The Science of Dating Rocks at Lisdoonvarna, County Clare.

There are two main ways to know the age of a rock; the first is to identify the fossils and compare them with other layers in different places that have the same fossils. This is called biostratigraphy and can give an accurate but relative age, that is it can tell us which layers are older or younger than other layers and by comparing many layers we can build a picture of the relative age of rocks. This is how it was done before the discovery of radioactivity by Henri Becquerel in 1896 and subsequent significant work by Marie and Pierre Curie.

In 1905, New Zealander Ernest Rutherford realized that a peculiar radioactive property which causes the amount of the radioactive element uranium to decrease at a regular rate over very long time periods of time while transforming into different ‘daughter’ elements could be used to give actual dates to the age of rocks. Since that time, it is known that many different radioactive materials decay at different rates, the most famous of which is Carbon14, first proposed for use in dating archaeological materials in 1946 by American physical chemist Willard Libby.

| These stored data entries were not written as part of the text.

theorem wit_VectorFunctions : Ready (vHead (.vsfn .div 0 1 15)) 0 .v (.vsfn .div 0 1 15) ∧ Ready (vHead (.vred .fp32 .add 0 15 1)) 0 .v (.vred .fp32 .add 0 15 1) ∧
    16 < (15 : Fin 16).val + 2 ∧ (15 : Fin 16).val + 1 ≤ 16 ∧ NoTrap running 0 [⟨0, false, true, false⟩] ∧
    trapCode { core0 with trap := 2 }.trap (resFlags [⟨0, false, true, false⟩]) = some 0x402 ∧
    trapCode { core0 with trap := 16 }.trap (resFlags [⟨0, false, false, true⟩]) = some 0x405 := by
  unfold Ready; refine ⟨?_, ?_, ?_, ?_, rfl, rfl, rfl⟩ <;> decide +kernel

theorem wit_VectorMemory : Ready (vHead (.vld 15 (op0 65280) (op0 0) (.plain .bs8) .fp32)) 0 .v (.vld 15 (op0 65280) (op0 0) (.plain .bs8) .fp32) ∧
    Ready (vHead (.vld 15 (op0 0) (op0 0) .slope .fp32)) 0 .v (.vld 15 (op0 0) (op0 0) .slope .fp32) ∧
    Ready (vHead (.vst 15 (op0 65280) (op0 0) .bs8 .fp32 .plain)) 0 .v (.vst 15 (op0 65280) (op0 0) .bs8 .fp32 .plain) ∧
    Ready (vHead (.vst 15 (op0 0) (op0 0) .bs4 .fp32 .slopeSilu)) 0 .v (.vst 15 (op0 0) (op0 0) .bs4 .fp32 .slopeSilu) ∧
    Ready (vHead (.vstat 15)) 0 .v (.vstat 15) ∧ vldLegal .fp32 .fp16 = false ∧ vldLegal .bs8 .fp32 = true ∧
    chkAccs core0 .v (vldAccs core0 (op0 65281) (op0 0) (.plain .bs8) 256) = .fault 0xA02 ∧
    chkAccs hazCore .v (vldAccs hazCore (op0 0) (op0 64) (.plain .bs8) 256) = .stall ∧
    chkAccs core0 .v (vldAccs core0 (op0 65280) (op0 0) (.plain .bs8) 256) = .ok ∧ chkAccs core0 .v (vldAccs core0 (op0 0) (op0 0) .slope 256) = .ok ∧
    chkAccs core0 .v (vstAccs core0 (op0 65281) (op0 0) .bs8 .plain 256) = .fault 0xA02 ∧
    chkAccs hazCore .v (vstAccs hazCore (op0 0) (op0 0) .bs4 .slopeGelu 256) = .stall ∧
    chkAccs core0 .v (vstAccs core0 (op0 65408) (op0 0) .bs4 .slopeSilu 256) = .ok ∧ chkAccs core0 .v (vstAccs core0 (op0 65280) (op0 0) .bs8 .plain 256) = .ok := by
  unfold Ready; decide +kernel

/-- Core store that holds bytes from an offset on. -/
def storing (off : Nat) (bs : List Byte) (k : Core) : Core := { k with store := bs.zipIdx.filterMap (fun b => if b.1 = 0 then none else some (off + b.2, b.1)) }
/-- Bytes of a matrix-vector descriptor: one row of 64 E4M3 elements, one vector at `vec`, FP32 out at 4096. -/
def mvBs (mode depth vec : Nat) : List Byte :=
  natLe mode 1 ++ natLe 3 1 ++ natLe 1 1 ++ natLe 0 1 ++ natLe 1 1 ++ natLe 1 1 ++ natLe 8 1 ++ [0] ++ natLe 1 4 ++ natLe depth 4 ++ natLe 1024 4 ++ natLe 0 4 ++
    natLe vec 4 ++ natLe 0 4 ++ natLe 4096 4 ++ natLe 0 4 ++ natLe 0 8
def mvDesc (mode depth vec : Nat) : MvDesc := mvParse (mvBs mode depth vec)
def mvCore (mode depth vec : Nat) : Core := headCore .m (.mv (op0 8192) 15) (storing 8192 (mvBs mode depth vec) core0)
def mvOp (mode : Nat) (mat : List Byte) : MvOp := { desc := mvDesc mode 64 0, st := 0, grad := none, vecs := [List.replicate 64 0], mat := mat, bundle := 0 }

New methodologies refined in Ireland

Recently a new scientific method has been used to determine the age of a layer of rock just outside Lisdoonvarna, Co. Clare. This project lead by Gary O’Sullivan of UCD with input from Earth and Ocean Science Department of NUIG, used a new technique developed by UCD School of Earth Sciences at University College Dublin, in collaboration with the Irish Research Council, Trinity College Dublin and iCRAG Science Foundation Ireland Research Centre for Applied Geosciences.

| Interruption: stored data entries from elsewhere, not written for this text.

-- ==== Sys2Proof/Machine/RxMemory.lean ====
section
/-! DEFINITION. The RX address and memory instructions: lea, load, store (R140 to R144). -/

namespace Sys2Proof.Machine

/-- `lea Rd,disp[Ra]` (R141): `x[d] <- ea`. No data access. -/
def execLea (d : Reg) (disp : Word) (a : Reg) (s : State) : Result :=
  .next ((s.advance 2).writeReg d (s.effectiveAddress disp a))

/-- `load Rd,disp[Ra]` (R142): `x[d] <- MemRead(ea, 1)`. -/
def execLoad (d : Reg) (disp : Word) (a : Reg) (s : State) : Result :=
  .next ((s.advance 2).writeReg d (s.memRead (s.effectiveAddress disp a)))

/-- `store Rd,disp[Ra]` (R143): `MemWrite(ea, 1, x[d])`; register d is a source (C5). -/
def execStore (d : Reg) (disp : Word) (a : Reg) (s : State) : Result :=
  .next ((s.advance 2).memWrite (s.effectiveAddress disp a) (s.readReg d))

end Sys2Proof.Machine
end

The project used the same basic ideas as Rutherford but uses different minerals and much more advanced equipment. Rocks rich in the mineral phosphate are known as phosphorites and they usually contain relatively high amounts of uranium. The phosphate and uranium are contained in the mineral apatite. All vertebrates, including us, contain varieties of apatite in our bones and teeth.

In certain geological circumstances, often where there is an abundance of fish bone or teeth, the mineral is formed on the seafloor and when it forms it traps uranium, but not lead. So, as lead is one of the breakdown products of uranium, any lead found in the mineral will have been produced by the radioactive breakdown of the uranium.

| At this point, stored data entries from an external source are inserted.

-- ==== Sys2Proof/Tests/Slice0.lean ====
section
/-! SUPPORT. The model's own tests. Expected results come from the spec: the words and vectors of
95_test_vectors.md (section named at each group) and the encodings of R61, R68, R69. The witnesses at
the end show for each statement of the obligations a concrete input that meets its hypotheses. -/

namespace Sys2Proof.Tests
open Sys2Proof Sys2Proof.Machine

/-! ## WellFormed: each check refuses an ill-formed term -/

theorem test_wf_refuses_xx_with_other_op :
    (Instr.illegalXX 0xD000#16).wf = false ∧ (Instr.illegalXX 0xF007#16).wf = false := by decide
theorem test_wf_refuses_rxB7_with_other_field :
    (Instr.illegalRxB7 0xF006#16).wf = false ∧ (Instr.illegalRxB7 0xE007#16).wf = false := by decide
theorem test_wf_refuses_rxB8to15_with_other_field :
    (Instr.illegalRxB8to15 0xF007#16).wf = false ∧ (Instr.illegalRxB8to15 0xE008#16).wf = false := by
  decide

/-! ## Decoding (section 2.1): every constructor, from a word written out from its encoding -/

theorem test_decode_arith :
    decode [0x0481#16] = .ok (.add 4 8 1) [] ∧ decode [0x1113#16] = .ok (.sub 1 1 3) [] ∧
    decode [0x2123#16] = .ok (.mul 1 2 3) [] ∧ decode [0x3412#16] = .ok (.div 4 1 2) [] := by decide
theorem test_decode_compare :
    decode [0x4512#16] = .ok (.cmplt 5 1 2) [] ∧ decode [0x5320#16] = .ok (.cmpeq 3 2 0) [] ∧
    decode [0x6410#16] = .ok (.cmpgt 4 1 0) [] := by decide
theorem test_decode_logic_shift :
    decode [0x7123#16] = .ok (.inv 1 2 3) [] ∧ decode [0x8123#16] = .ok (.and 1 2 3) [] ∧
    decode [0x9123#16] = .ok (.or 1 2 3) [] ∧ decode [0xA123#16] = .ok (.xor 1 2 3) [] ∧
    decode [0xB123#16] = .ok (.shiftl 1 2 3) [] ∧ decode [0xC123#16] = .ok (.shiftr 1 2 3) [] := by
  decide
theorem test_decode_trap :
    decode [0xD000#16] = .ok (.trap 0 0 0) [] ∧ decode [0xDFFF#16] = .ok (.trap 15 15 15) [] := by
  decide
theorem test_decode_rx_memory :
    decode [0xF100#16, 0x0005#16] = .ok (.lea 1 0x0005#16 0) [] ∧
    decode [0xFFF0#16, 0xFFFF#16] = .ok (.lea 15 0xFFFF#16 15) [] ∧
    decode [0xF611#16, 0x0019#16] = .ok (.load 6 0x0019#16 1) [] ∧
    decode [0xF202#16, 0x0010#16] = .ok (.store 2 0x0010#16 0) [] := by decide
theorem test_decode_jumps :
    decode [0xF7D3#16, 0x0000#16] = .ok (.jump 7 0x0000#16 13) [] ∧
    decode [0xF404#16, 0x000D#16] = .ok (.jumpf 4 0x000D#16 0) [] ∧
    decode [0xF305#16, 0x0010#16] = .ok (.jumpt 3 0x0010#16 0) [] ∧
    decode [0xFD06#16, 0x0007#16] = .ok (.jal 13 0x0007#16 0) [] := by decide
theorem test_decode_undefined :
    decode [0xE000#16] = .ok (.illegalXX 0xE000#16) [] ∧
    decode [0xF007#16] = .ok (.illegalRxB7 0xF007#16) [] ∧
    decode [0xF128#16] = .ok (.illegalRxB8to15 0xF128#16) [] ∧
    decode [0xFFFF#16] = .ok (.illegalRxB8to15 0xFFFF#16) [] := by decide
theorem test_decode_rejects_by_name :
    decode [] = .rejected .noFirstWord ∧ decode [0xF100#16] = .rejected .noDisplacement := by decide
theorem test_decode_table_word :
    decodeTableWord 16 0x0481 = some (.add 4 8 1) ∧
    decodeTableWord 16 0xF100 = some (.lea 1 0x0000#16 0) ∧
    decodeTableWord 32 0x0005F100 = some (.lea 1 0x0005#16 0) := by decide

/-! ## Assembly (R76, R77, R79) -/

theorem test_assemble :
    assemble (.add 4 8 1) = [0x0481#16] ∧ assemble (.jump 7 0x0006#16 0) = [0xF003#16, 0x0006#16] := by
  decide
theorem test_disassemble :
    disassemble (.add 4 8 1) = some "add R4,R8,R1" ∧
    disassemble (.load 6 0x0019#16 1) = some "load R6,25[R1]" := by decide

/-! ## One step (sections 2.2 to 2.10). `at0100` places an instruction at 0x0100. -/

/-- A running state at address `pc` with the given registers and memory words, all else as at reset. -/
def stateAt (pc : Word) (regs : List (Reg × Word)) (words : List (Word × Word)) : State :=
  words.foldl (fun s c => s.memWrite c.1 c.2)
    (regs.foldl (fun s c => s.setReg c.1 c.2) (State.reset.setPc pc))

/-- The two words at 0x0100 and 0x0101, `pc` there, and the given registers. -/
def at0100 (w1 w2 : Word) (regs : List (Reg × Word)) : State :=
  stateAt 0x0100#16 regs [(0x0100#16, w1), (0x0101#16, w2)]

/-- What `f` sees of the next state. -/
def seen {α : Type} (f : State → α) (o : Result) : Option α :=
  match o with
  | .next t => some (f t)
  | .fault _ => none
  | .refused _ => none

/-- The fault of an outcome. -/
def faultOf (o : Result) : Option Fault :=
  match o with
  | .fault f => some f
  | .next _ => none
  | .refused _ => none

theorem test_add_wraps :
    seen (fun t => (t.readReg 1, t.pc)) (step (at0100 0x0123#16 0#16 [(2, 0xFFFF#16), (3, 0x0001#16)])) =
      some (0x0000#16, 0x0101#16) := by decide
theorem test_add_source_is_destination :
    seen (fun t => t.readReg 1) (step (at0100 0x0111#16 0#16 [(1, 0x0015#16)])) = some 0x002A#16 := by
  decide
theorem test_sub_borrows :
    seen (fun t => t.readReg 1) (step (at0100 0x1123#16 0#16 [(2, 0x0001#16), (3, 0x0002#16)])) =
      some 0xFFFF#16 := by decide
theorem test_mul_low_half :
    seen (fun t => t.readReg 1) (step (at0100 0x2123#16 0#16 [(2, 0x012C#16), (3, 0x012C#16)])) =
      some 0x5F90#16 := by decide
theorem test_div_floor_writes_remainder :
    seen (fun t => (t.readReg 1, t.readReg 2, t.readReg 3))
      (step (at0100 0x3123#16 0#16 [(2, 0xFFF9#16), (3, 0x0002#16)])) =
      some (0xFFFC#16, 0x0001#16, 0x0002#16) := by decide
theorem test_div_quotient_over_divisor :
    seen (fun t => (t.readReg 3, t.readReg 2))
      (step (at0100 0x3323#16 0#16 [(2, 0x0007#16), (3, 0x0002#16)])) =
      some (0x0003#16, 0x0001#16) := by decide
theorem test_div_faults :
    faultOf (step (at0100 0x3123#16 0#16 [(2, 0x0007#16)])) = some (.divideByZero 0x0100#16) ∧
    faultOf (step (at0100 0x3223#16 0#16 [])) = some (.unspecifiedDivOverlap 0x0100#16) := by decide
theorem test_divmod_conventions :
    divMod .signedFloor 0x0007#16 0xFFFE#16 = (0xFFFC#16, 0xFFFF#16) ∧
    divMod .signedTrunc 0x0007#16 0xFFFE#16 = (0xFFFD#16, 0x0001#16) ∧
    divMod .unsigned 0x0007#16 0xFFFE#16 = (0x0000#16, 0x0007#16) ∧
    divMod .signedFloor 0x7FFF#16 0x8000#16 = (0xFFFF#16, 0xFFFF#16) ∧
    divMod .signedTrunc 0xFFF9#16 0x0002#16 = (0xFFFD#16, 0xFFFF#16) ∧
    divMod .unsigned 0x8000#16 0x0002#16 = (0x4000#16, 0x0000#16) := by decide
theorem test_cmplt_signed :
    seen (fun t => t.readReg 1) (step (at0100 0x4123#16 0#16 [(2, 0x8000#16), (3, 0x7FFF#16)])) =
      some 0x0001#16 := by decide
theorem test_cmplt_equal :
    seen (fun t => t.readReg 1) (step (at0100 0x4123#16 0#16 [(2, 0x0005#16), (3, 0x0005#16)])) =
      some 0x0000#16 := by decide
theorem test_cmpeq :
    seen (fun t => t.readReg 1) (step (at0100 0x5123#16 0#16 [(2, 0x8000#16), (3, 0x8000#16)])) =
      some 0x0001#16 := by decide
theorem test_cmpgt_signed :
    seen (fun t => t.readReg 1) (step (at0100 0x6123#16 0#16 [(2, 0x0001#16), (3, 0xFFFF#16)])) =
      some 0x0001#16 := by decide
theorem test_unsigned_readings :
    lessThan false 0x8000#16 0x7FFF#16 = false ∧ greaterThan false 0xFFFF#16 0x0001#16 = true := by
  decide
theorem test_inv_does_nothing :
    seen (fun t => (t.readReg 1, t.pc)) (step (at0100 0x7123#16 0#16 [(1, 0x1111#16), (2, 0x00FF#16)])) =
      some (0x1111#16, 0x0101#16) := by decide
theorem test_and_does_nothing :
    seen (fun t => (t.readReg 1, t.pc)) (step (at0100 0x8123#16 0#16 [(1, 0x1111#16)])) =
      some (0x1111#16, 0x0101#16) := by decide
theorem test_or_does_nothing :
    seen (fun t => (t.readReg 1, t.pc)) (step (at0100 0x9123#16 0#16 [(1, 0x1111#16)])) =
      some (0x1111#16, 0x0101#16) := by decide
theorem test_xor_does_nothing :
    seen (fun t => (t.readReg 1, t.pc)) (step (at0100 0xA123#16 0#16 [(1, 0x1111#16)])) =
      some (0x1111#16, 0x0101#16) := by decide
theorem test_shiftl_value :
    seen (fun t => t.readReg 1)
      (step (at0100 0xB123#16 0#16 [(1, 0x1111#16), (2, 0x2222#16), (3, 0x3333#16)])) =
      some (Config.shiftlValue 0x1111#16 0x2222#16 0x3333#16) := by rfl
theorem test_shiftr_value :
    seen (fun t => t.readReg 1)
      (step (at0100 0xC123#16 0#16 [(1, 0x1111#16), (2, 0x2222#16), (3, 0x3333#16)])) =
      some (Config.shiftrValue 0x1111#16 0x2222#16 0x3333#16) := by rfl
theorem test_trap :
    seen (fun t => (t.pc, t.status)) (step (at0100 0xD123#16 0#16 [])) =
      some (Config.interruptHandler, .ended) := by rfl
theorem test_lea_wraps :
    seen (fun t => (t.readReg 1, t.pc)) (step (at0100 0xF110#16 0xFFFF#16 [(1, 0x0005#16)])) =
      some (0x0004#16, 0x0102#16) := by decide
theorem test_load_own_first_word :
    seen (fun t => t.readReg 1) (step (at0100 0xF101#16 0x0100#16 [])) = some 0xF101#16 := by decide
theorem test_load_index_is_destination :
    seen (fun t => t.readReg 1)
      (step ((at0100 0xF111#16 0x0000#16 [(1, 0x0200#16)]).memWrite 0x0200#16 0xBEEF#16)) =
      some 0xBEEF#16 := by decide
theorem test_store_address_wraps :
    seen (fun t => (t.memRead 0x0000#16, t.memRead 0x0001#16))
      (step (at0100 0xF342#16 0x0001#16 [(3, 0xABCD#16), (4, 0xFFFF#16)])) =
      some (0xABCD#16, 0x0000#16) := by decide
theorem test_store_own_displacement :
    seen (fun t => (t.memRead 0x0101#16, t.pc)) (step (at0100 0xF202#16 0x0101#16 [(2, 0x7777#16)])) =
      some (0x7777#16, 0x0102#16) := by decide
theorem test_jump_ignores_d :
    seen (fun t => t.pc) (step (at0100 0xF9D3#16 0x0000#16 [(13, 0x0004#16)])) = some 0x0004#16 := by
  decide
theorem test_jumpf_taken :
    seen (fun t => t.pc) (step (at0100 0xF404#16 0x000D#16 [])) = some 0x000D#16 := by decide
theorem test_jumpf_falls_through_on_high_bit :
    seen (fun t => t.pc) (step (at0100 0xF404#16 0x000D#16 [(4, 0x8000#16)])) = some 0x0102#16 := by
  decide
theorem test_jumpt_taken_on_any_nonzero :
    seen (fun t => t.pc) (step (at0100 0xF305#16 0x0010#16 [(3, 0xFF00#16)])) = some 0x0010#16 := by
  decide
theorem test_jumpt_falls_through :
    seen (fun t => t.pc) (step (at0100 0xF305#16 0x0010#16 [])) = some 0x0102#16 := by decide
theorem test_jal_link_is_index :
    seen (fun t => (t.readReg 13, t.pc)) (step (at0100 0xFDD6#16 0x0000#16 [(13, 0x0400#16)])) =
      some (0x0102#16, 0x0400#16) := by decide
theorem test_jal_link_wraps :
    seen (fun t => (t.readReg 5, t.pc))
      (step (stateAt 0xFFFE#16 [(6, 0x0010#16)] [(0xFFFE#16, 0xF566#16), (0xFFFF#16, 0x0002#16)])) =
      some (0x0000#16, 0x0012#16) := by decide
theorem test_illegal_words :
    faultOf (step (at0100 0xE123#16 0#16 [])) = some (.illegalInstruction 0x0100#16 0xE123#16) ∧
    faultOf (step (at0100 0xF007#16 0#16 [])) = some (.illegalInstruction 0x0100#16 0xF007#16) ∧
    faultOf (step (at0100 0xFFFF#16 0#16 [])) = some (.illegalInstruction 0x0100#16 0xFFFF#16) := by
  decide
theorem test_top_of_memory_one_word :
    seen (fun t => (t.readReg 1, t.pc))
      (step (stateAt 0xFFFF#16 [(2, 0x0001#16), (3, 0x0002#16)] [(0xFFFF#16, 0x0123#16)])) =
      some (0x0003#16, 0x0000#16) := by decide
theorem test_top_of_memory_two_words :
    seen (fun t => (t.readReg 1, t.pc))
      (step (stateAt 0xFFFF#16 [(2, 0x0001#16)] [(0xFFFF#16, 0xF120#16), (0x0000#16, 0x0009#16)])) =
      some (0x000A#16, 0x0001#16) := by decide

/-- Section 2.9, both values of `R0_HARDWIRED_ZERO`: `add R0,R1,R1` with R1 = 7. -/
theorem test_write_to_R0 :
    seen (fun t => t.readReg 0) (exec (.add 0 1 1) (stateAt 0#16 [(1, 0x0007#16)] [])) =
      some (if Config.r0HardwiredZero = true then 0x0000#16 else 0x000E#16) := by
  cases h : Config.r0HardwiredZero <;>
    simp [seen, exec, execAdd, rrrWrite, readReg_eq, writeReg_eq, h, stateAt, State.reset, State.launch,
      Config.initialRegs]

/-- The first step after reset runs a placed instruction, and nothing placed is `add R0,R0,R0` (section
3: all-zero memory). -/
theorem test_first_step_after_reset :
    seen (fun t => (t.readReg 1, t.pc)) (step (State.reset.withFetchWord 32 0x0005F100)) =
      some (0x0005#16, 0x0002#16) ∧
    State.reset.fetch = .add 0 0 0 := by decide

/-- Memory in canonical form: writing what an unlisted address reads as removes the entry. -/
theorem test_memory_canonical :
    Memory.write (Memory.write (Memory.write [] 5 0x0001#16) 3 0x0002#16) 5 0x0000#16 =
      [(3, 0x0002#16)] := by decide

/-! ## Witnesses: `witness_X` meets the hypotheses of `Obligations.X`, one conjunct for each clause, at the
ends of the clause's range. A statement without hypotheses has none. -/

theorem witness_DecodeOfEncode :
    (Instr.add 0 15 0).wf = true ∧ (Instr.jal 15 0xFFFF#16 15).wf = true ∧
    (Instr.illegalXX 0xEFFF#16).wf = true ∧ (Instr.illegalRxB7 0xF007#16).wf = true ∧
    (Instr.illegalRxB8to15 0xF008#16).wf = true := by decide
theorem witness_EncodeOfDecode :
    decode [0xF7D3#16, 0xFFFF#16, 0x0000#16] = .ok (.jump 7 0xFFFF#16 13) [0x0000#16] := by decide
theorem witness_LengthFromOpField :
    (0x0000#16 : Word).toNat / 4096 ≤ 13 ∧ (0xDFFF#16 : Word).toNat / 4096 ≤ 13 ∧
    (0xE000#16 : Word).toNat / 4096 = 14 ∧ (0xF006#16 : Word).toNat / 4096 = 15 ∧
    isIllegal (decodeWord 0xF006#16 0#16) = false := by decide
theorem witness_OpcodeMapMnemonics :
    (0xDFFF#16 : Word).toNat / 4096 ≤ 13 ∧ (0xFFF6#16 : Word).toNat / 4096 = 15 ∧
    (0xFFF6#16 : Word).toNat % 16 ≤ 6 := by decide
theorem witness_PrintedFormLosesOnlyJumpD :
    Instr.jump 7 0x0006#16 0 = .jump 7 0x0006#16 0 ∧ (7 : Reg) ≠ 0 ∧
    assemble (.jump 7 0x0006#16 0) ≠ encode (.jump 7 0x0006#16 0) ∧
    isIllegal (.jump 7 0x0006#16 0) = false ∧
    disassemble (.jump 7 0x0006#16 0) = disassemble (.jump 15 0x0006#16 0) := by decide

After the rock sample was collected from Lisdoonvarna the amount of uranium and lead present was detected by Laser-Ablation Quadrupole Inductively-Coupled-Plasma Mass Spectrometry (LA-Q-ICPMS). This involves a laser vaporising the surface of the mineral (in a sealed airtight container), the aerosol produced is then atomised and ionised in a plasma and then the different components (atoms/ions) are detected by the mass spectrometer, based on their weight and charge.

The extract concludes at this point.